Extracted data entries
⟨

-- ==== Sys2Proof/Machine/Parts/Skid.lean ====
section
/-! DEFINITION. State of Skid: queue pairs, completion queues, regions, address handles, miss chains and the
trigger table (06_skid_transport). -/

namespace Sys2Proof.Machine

/-- Progress of a send work queue entry. -/
inductive SqState where
  | held
  | active
  | done
  deriving DecidableEq, Repr

/-- A packet of a send queue before it is sealed: BTH opcode, solicited event, extension headers, payload and the SXH
fields of its message (R194, R195). -/
structure SPkt where
  bth : Nat
  se : Bool
  ext : List Byte
  payload : List Byte
  poison : List Bool
  msn : Nat
  msgLen : Nat
  offset : Nat
  deriving DecidableEq, Repr

/-- A fetched send work queue entry that has not completed (R185, R205). -/
structure SqEnt where
  op : Nat
  w : Wqe
  src : SrcData
  st : SqState
  msn : Nat
  /-- First PSN, PSNs it takes, and how many are assigned and have left the device. -/
  psn : Nat
  npkt : Nat
  assigned : Nat
  departed : Nat
  /-- Response bytes placed, of a READ, and the offsets of the response packets that brought them. -/
  got : Nat
  seen : List Nat
  /-- Placed data carried poison marks. -/
  poison : Bool
  status : Nat
  reported : Bool
  deriving DecidableEq, Repr

/-- A tracked packet in the retransmit store (R202, R204). -/
structure Sent where
  psn : Nat
  pkt : SPkt
  path : Nat
  /-- TCLK count and Ring stamp of the last transmission, and transmissions so far. -/
  at_ : Nat
  stamp : W64
  times : Nat
  /-- Its PSN is acknowledged; a READ, atomic or FLUSH request stays until it is answered (R202). -/
  sacked : Bool
  /-- A transmission of it has left the device. -/
  left : Bool
  deriving DecidableEq, Repr

/-- A message in flight at the receiver (R200). -/
structure RxMsg where
  msn : Nat
  len : Nat
  got : Nat
  isWrite : Bool
  /-- The RETH of a WRITE. -/
  reth : Option Reth
  imm : Option W32
  poison : Bool
  /-- PCIe ports that carried the data (R207). -/
  ports : List Nat
  rqe : Option Rqe
  deriving DecidableEq, Repr

/-- A request that the responder answers once every earlier MSN is complete (R206). -/
structure RxReq where
  pkt : RxPkt
  msn : Nat
  psn : Nat
  deriving DecidableEq, Repr

/-- A send entry that completed with OK and is not acknowledged (R205): WR_ID, first and last PSN, opcode. -/
structure Late where
  wrId : W64
  first : Nat
  last : Nat
  op : Nat
  deriving DecidableEq, Repr

/-- A queue pair. -/
structure Qp where
  /-- The context of Table 6.3, byte 0 lowest. -/
  ctx : BitVec 2048
  /-- Slot of the die's context cache; none while it is not cached. -/
  cache : Option Nat
  /-- The context is being written back (R193). -/
  writeback : Bool
  sqTail : Nat
  rqTail : Nat
  sq : List SqEnt
  sent : List Sent
  /-- WQEs completed with OK and not acknowledged. -/
  late : List Late
  /-- The path after that of the last new packet of the send queue, and of the last response packet (R199). -/
  rr : Nat
  rrResp : Nat
  /-- PSNs held beyond EPSN (R201), and requests not answered yet. -/
  held : List Nat
  msgs : List RxMsg
  reqs : List RxReq
  /-- In standard mode, the MSN of the message that the next packet belongs to. -/
  rxMsn : Nat
  /-- The zero-length reads that the completion or answer of the next MSN waits for (R206, R207). -/
  fence : Option Nat
  /-- Posted receive entries by the MSN that selects them, and the MSN of the next one posted. -/
  rq : Tbl Rqe
  rqNext : Nat
  /-- Packets since the last acknowledgement. -/
  unacked : Nat
  /-- PCIe ports that carried data placed since the last FLUSH was answered (R206). -/
  placed : List Nat
  /-- Original values of atomics answered, by PSN (duplicates, R204). -/
  atomics : List (Nat × W64)
  /-- The PSN that waits for the RNR timer (R182). -/
  rnr : Option Nat
  /-- TCLK count of the last CNP sent (R216). -/
  cnpAt : Option Nat
  /-- Consecutive timeouts of each path, and paths with a probe under way (R203). -/
  tmos : Tbl Nat
  probes : List Nat
  /-- TCLK count of the last cut of the rate (R217). -/
  cutAt : Option Nat
  /-- Doorbells not acted on while the context is fetched: receive queue, index, receive entries (R192). -/
  bells : List (Bool × Nat × List Rqe)
  deriving DecidableEq, Repr

/-- A completion queue entry (Table 6.7) less its phase and stamp. -/
structure Cqe where
  wrId : W64
  bytes : Nat
  imm : Option W32
  qpn : Nat
  status : Nat
  op : Nat
  poison : Bool
  late : Bool
  reported : Bool
  deriving DecidableEq, Repr

/-- A completion queue (R208). -/
structure Cq where
  slice : Nat
  addr : Nat
  log2 : Nat
  vector : Nat
  written : Nat
  head : Nat
  armed : Bool
  held : List Cqe
  deriving DecidableEq, Repr

/-- A memory region (R187). -/
structure Mr where
  slice : Nat
  tag : Nat
  base : Nat
  len : Nat
  rights : Nat
  port : Nat
  lpddr : Bool
  persist : Bool
  pd : Nat
  deriving DecidableEq, Repr

/-- An address handle (Table 12.8). -/
structure Ah where
  slice : Nat
  dgid : BitVec 128
  dmac : BitVec 48
  vlan : Nat
  dscp : Nat
  port : Nat
  dstNode : Nat
  deriving DecidableEq, Repr

/-- An entry of a trigger table (R212). -/
structure Trig where
  die : Die
  slot : Nat
  name : W32
  count : Nat
  deriving DecidableEq, Repr

/-- Skid. -/
structure Skid where
  qps : Tbl Qp
  cqs : Tbl Cq
  /-- Regions by index, and the last tag of each index. -/
  mrs : Tbl Mr
  mrTags : Tbl Nat
  ahs : Tbl Ah
  trig : List Trig
  /-- Miss chains by die × 2^24 + QPN, oldest packet first (R192). -/
  chains : Tbl (List RxPkt)
  /-- QPNs treated as absent after a failed fetch (R193). -/
  absent : List Nat
  /-- The cache slot at which the clock sweep of each die goes on (R190). -/
  hand : Tbl Nat
  /-- The number of the next group of zero-length reads. -/
  nextFence : Nat
  /-- Pages of LPDDR5X regions: slice × 2^20 + page of the slice to page of the pool. -/
  pages : Tbl Nat
  deriving DecidableEq, Repr

end Sys2Proof.Machine
end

⟩

* _Work order_
Each line above that has the word "RxMsg" should be copied.

* _Completed task_
structure RxMsg where
  msgs : List RxMsg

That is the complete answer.